Consider a vector field E:
Ex=e^(-x^2)
Ey=0
Ez=0

What is the divergence at x=1?

Imagine a unit cube centered around the point x=1, y=0, z=0

Clearly their is no flux through the planes perpendicular to y or z.

There is flux through the planes perpendicular to x. Specifically there is flux through the plane x=1.5 and x=.5 for this unit cube.

Also the flux out of the cube is not equal to the flux into the cube as the vectors at x=1.5 are not the same magnitude as the ones at x=.5.

e^(-1.5^2) *Area of a side < e^(-.5^2)*Area of a side

Now imagine another cube around the point x=1, y=0, z=0 but instead of a unit cube it is a cube with a side length of .5

All of the facts stated for the first cube are true for the second.
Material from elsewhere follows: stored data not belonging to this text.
-- ==== Sys2Proof/Tests/Slice0.lean ====
section
/-! SUPPORT. Tests: the well-formedness smoke test, concrete states that meet the hypotheses of each statement, and single steps
whose expected results come from the spec. A hypothesis that rests on a free value of Config (a signature, a hash, a sealed text)
has no witness of its own: its theorem shows that the other hypotheses of its clause hold together. -/

namespace Sys2Proof.Tests

set_option Elab.async false

open Sys2Proof Sys2Proof.Machine

/-! States. -/

/-- The block whose module and image are c. -/
def blk (c : Chip) : State := { pending := [], chip := c, img := c }
/-- A tile whose sequencer runs. -/
def live : Tile := { running := true, idle := false }
/-- A tick that runs, in a phase. -/
def tkIn (m : ModState) (p : Phase) : TickSt := { tick := 10, timer := true, fresh := false, phase := p, busyEnded := false, mode := m }
def inMode (m : ModState) (p : Phase) : Chip := { tk := tkIn m p }
/-- The block in its work window with tile t as given. -/
def withT (t : Nat) (tl : Tile) : State := blk (setTile t tl (inMode .running .work))
def eqv (s s' : State) : Bool := s == s'

/-! Well-formedness: each bound refuses the first value past it. -/

theorem test_wellFormed_tile : WellFormed (.nop 2047 .ctl) = true ∧ WellFormed (.nop 2048 .ctl) = false := by decide
theorem test_wellFormed_pc : WellFormed (.hbmAct 31 0) = true ∧ WellFormed (.hbmAct 32 0) = false := by decide
theorem test_wellFormed_row : WellFormed (.rowSpareCopy (32 * 3 * 16 * 16384 - 1)) = true ∧
    WellFormed (.rowSpareCopy (32 * 3 * 16 * 16384)) = false := by decide
theorem test_wellFormed_port : WellFormed (.frameReceived 1 0 []) = true ∧ WellFormed (.frameReceived 2 0 []) = false := by decide
theorem test_wellFormed_stream : WellFormed (.rtpPacket 255) = true ∧ WellFormed (.rtpPacket 256) = false := by decide
theorem test_wellFormed_core : WellFormed (.sliceDecoded 7 0 []) = true ∧ WellFormed (.sliceDecoded 8 0 []) = false := by decide
theorem test_wellFormed_campion : WellFormed (.campionJobEnd 3) = true ∧ WellFormed (.campionJobEnd 4) = false := by decide
theorem test_wellFormed_teasel : WellFormed (.teaselJobEnd 1) = true ∧ WellFormed (.teaselJobEnd 2) = false := by decide
theorem test_wellFormed_slot : WellFormed (.treeBlock 255) = true ∧ WellFormed (.treeBlock 256) = false := by decide
theorem test_wellFormed_stomar : WellFormed (.rekeyStart 7) = true ∧ WellFormed (.rekeyStart 8) = false := by decide
theorem test_wellFormed_domain : WellFormed (.timingProbe 6 0) = true ∧ WellFormed (.timingProbe 7 0) = false := by decide
theorem test_wellFormed_quote : WellFormed (.quoteSign 7) = true ∧ WellFormed (.quoteSign 8) = false := by decide
theorem test_wellFormed_component : WellFormed (.componentRestart 7 0 0 true 0) = true ∧
    WellFormed (.componentRestart 8 0 0 true 0) = false := by decide
theorem test_wellFormed_engine : WellFormed (.engineDeclaredFailed 0x31) = true ∧ WellFormed (.engineDeclaredFailed 0x32) = false := by decide
theorem test_wellFormed_partition : WellFormed (.flashBlockRetire 17 0 false) = true ∧
    WellFormed (.flashBlockRetire 18 0 false) = false := by decide

/-! The queue. -/

theorem test_meets_StepRunsFront : ({ blk {} with pending := [.go, .discard] } : State).pending = .go :: [.discard] := by decide
theorem test_meets_QueueDrains : Host.Core.run core 0 (blk {}) = .next (blk {}) := by rfl
theorem test_meets_StepInv : Settled (blk {}) ∧ step (blk {}) = .next (blk {}) := by unfold Settled; exact ⟨by decide, rfl⟩
theorem test_idle_queue_keeps_state : step (blk {}) = .next (blk {}) := rfl
/-- ImageHolds: a command other than the latch, and an object that is not re-latched at once. -/
theorem test_meets_ImageHolds : Instr.go ≠ .dictionaryLatch ∧ (∃ s', exec .go (blk {}) = .next s') ∧
    (0x2000, 0x02, 0) ∉ relatchKeys.map (fun k => (k.1, k.2, 0)) := ⟨by simp, ⟨_, rfl⟩, by decide⟩

/-! Tiles. -/

theorem test_meets_TileReady : TileReady 0 (withT 0 live) ∧ TileReady 2047 (withT 2047 live) := by
  unfold TileReady; decide +kernel
/-- ControlOps: a zero count and another; equal and different registers. -/
theorem test_meets_ControlOps : TileReady 5 (withT 5 { live with sregs := live.sregs.set 1 7 }) ∧
    (let tl := tileAt (withT 5 { live with sregs := live.sregs.set 1 7 }).chip 5
     (0 : Fin 4).val = tl.loops.length ∧ tl.sregs[1] ≠ 0 ∧ tl.sregs[2] = 0 ∧ tl.sregs[0] = tl.sregs[2] ∧ tl.sregs[0] ≠ tl.sregs[1]) := by
  unfold TileReady; decide +kernel
theorem test_meets_BundleTiming : live.pend = [] := by decide
theorem test_meets_MaskedLanes : (List.replicate (laneCount true) 0).length = laneCount true ∧ 127 < laneCount true ∧
    (List.replicate (laneCount false) 0).length = laneCount false ∧ 63 < laneCount false ∧ (1 : Fin 32) ≠ 31 := by
  decide +kernel
/-- MatrixOps: BF16 operands, zeroed accumulators, the last of 32 entries. -/
theorem test_meets_MatrixOps : TileReady 5 (withT 5 live) ∧ (aodOf 0).fb.isSome = true ∧ (aodOf 0).pre = .zero ∧ (31 : Nat) ≤ (31 : Fin 32).val := by
  unfold TileReady; decide +kernel
/-- SramRead: a word without an error, clean and poisoned; error bursts of 16 bits and of 17 and 32; a full write-back queue. -/
def burst16 : Upset := 0xFFFF
def burst17 : Upset := 0x10001
def burst32 : Upset := 0xFFFFFFFF
theorem test_meets_SramRead :
    (cellsGet 0 live.upsets 16383 = 0 ∧ (sramPeek live 16383).poison = false) ∧
    (sramPeek (sramWrite live 3 { data := 5, poison := true }) 3).poison = true ∧
    (cellsGet 0 (strike [(3, burst16)] live).upsets 3 = burst16 ∧ burst16 ≠ 0 ∧ errSpan burst16 = 16) ∧ live.wbQueue.length < 4 ∧
    4 ≤ ({ live with wbQueue := [1, 2, 3, 4] } : Tile).wbQueue.length ∧ errSpan burst17 = 17 ∧ errSpan burst32 = 32 := by decide +kernel
/-- StorageLaws: a clean word, another address, another object, a tile in canonical form. -/
theorem test_meets_StorageLaws : sWordZero.poison = false ∧ 16384 % 16384 ≠ 1 % 16384 ∧ okey 0x2000 2 0 ≠ okey 0x2000 1 0 ∧
    Memory.wf {} = true ∧ tileWf live = true := by decide +kernel

/-! A plan image built from section data written out from its tables. -/

def cert0 : Cert :=
  { sc := 6, sx := 6, tickQ := 0, hp := 4, sa := 1, lw := 0, ls := 0, margin := 0, hbmSet := 0, rret := 100, wpre := 50, sets := [1] }
/-- A section in the clear, of the base plan. -/
def sec (type item : Nat) (data : List Byte) : Section :=
  { type := type, overlay := 0, enc := false, item := item, keyTenant := 0, keyGen := 0, data := data }
def planOf (ss : List Section) : Plan :=
  { planId := [], version := 1, wiringHash := [], domainSize := 1, domainPos := 0, overlayMask := 1, fnCount := 0, tenantCount := 0
    targetClass := [], reducedCols := [], ucodeMin := 0, yarrowMin := 0, linkMin := 0, hbmBytes := 0, keySlot := 0, digest := []
    cert := cert0, sections := ss }
/-- A channel descriptor (Table 4-3): KIND, SRC, DST, SH, DH, W, INJ, K, DLY, and a period of 10 ac. -/
def chanBytes (kind src dst sh dh w inj k dly : Nat) : List Byte :=
  bytesLE 32 (kind * 2 ^ 254 + src * 2 ^ 243 + dst * 2 ^ 232 + sh * 2 ^ 222 + dh * 2 ^ 212 + (w - 1) * 2 ^ 207 + inj * 2 ^ 206 + 10 * 2 ^ 138 + k * 2 ^ 116
    + dly * 2 ^ 110)
/-- A function table entry (Table 5-8). -/
def fnBytes (fn kind ovl tenant finite donePos : Nat) : List Byte :=
  bytesLE 2 fn ++ bytesLE 1 kind ++ bytesLE 1 ovl ++ bytesLE 2 tenant ++ bytesLE 1 finite ++ bytesLE 1 0 ++ bytesLE 2 donePos ++ List.replicate 6 0
/-- Tile 1 to tile 5, one injection channel, tile 5 to egress port S61, and port S0 to tile 5. -/
def chanSec : Section := sec 0x0005 0 (chanBytes 0 1 5 3 4 1 0 2 0 ++ chanBytes 2 5 (64 + 61) 3 0 1 0 2 0 ++ chanBytes 1 64 5 0 9 1 0 2 0)
def fnSec : Section := sec 0x0009 0 (fnBytes 1 1 0 0 1 2 ++ fnBytes 2 1 0 7 0 0)
def plan0 : Plan := planOf [chanSec, fnSec]
/-- plan0 loaded and running in its work window, at position 2. -/
def running0 : Chip := { inMode .running .work with plan := { loaded := some plan0, armed := some 2 } }
def withPlan (ss : List Section) (c : Chip) : Chip := { c with plan := { c.plan with loaded := some (planOf ss), armed := some 2 } }

/-! Fabric and management plane. -/

theorem test_meets_FabricSlot : TileReady 5 (blk (setTile 5 live running0)) ∧
    ((sendChannel (setTile 5 live running0) 5 3).isSome && (recvChannel (setTile 5 live running0) 5 4).isSome) = true ∧
    errSpan (cellsGet 0 live.lineUpsets 0 ^^^ burst16) ≤ 16 ∧ 16 < errSpan (cellsGet 0 live.lineUpsets 0 ^^^ burst17) ∧
    errSpan (cellsGet 0 live.lineUpsets 0 ^^^ burst32) ≤ 32 := by
  unfold TileReady; decide +kernel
But the flux into this cube is less because the flux on the x=1.25 side of the cube got closer to the flux on the x=.75 side

e^(-1.25^2) *Area of a side < e^(-.75^2)*Area of a side

Now imagine another cube around the point x=1, y=0, z=0 but instead of a unit cube it is a cube with a side length of .25

All of the facts stated for the first cube are true for the third...

e^(-1.125^2) *Area of a side < e^(-.875^2)*Area of a side

see how the flux into the cube keeps going down?

Etc

If you look at the difference between the total flux entering each of these cubes and then take the limit as the process continues then the LIMIT of the flux into the cube will be zero. So the divergence is zero.

Now imagine the same electric field but with one difference. For x <=1, Ex=e^(-x^2) and for x > 1 Ex= -e^(-x^2) (note the minus sign is the difference)

Do the same process. Now the divergence is not zero at x=1 but zero everywhere else.

Just because the amplitude of the E field is a Gaussian and therefore that a cube surrounding any point on the x-axis other than zero has non-zero flux into the cube does not mean that the limit of fluxes from successively smaller cubes does not approach 0.

Does that do it? Did I answer your real question? How about this?

Let len =length of the cube / 2

Limit of e^(-(x-len)^2)-e^(-(x+len)^2) as len -> 0 =

e^(-x^2) - e^(-x^2) =0 so no divergence.

Or this:

Consider a coulomb field of a point particle. The divergence of the electric field is everywhere 0 except at the point where the charge is.

Or this:

The divergence of the gradient of a scalar Gaussian field is everywhere zero but at the peak of the Gaussian

-but-

the divergence of a vector field where the vector magnitudes are Gaussian is undefined. You need to specify the directions of the vectors to get the divergence.

 

[Spinnor]

I am trying to sketch the electric field E in snapshot of a linearly polarized laser beam. Is it correct that the E vectors bend from vertical to longitudinal near the cylindrical surface of the beam, and that all field lines within a half wave segment are closed loops?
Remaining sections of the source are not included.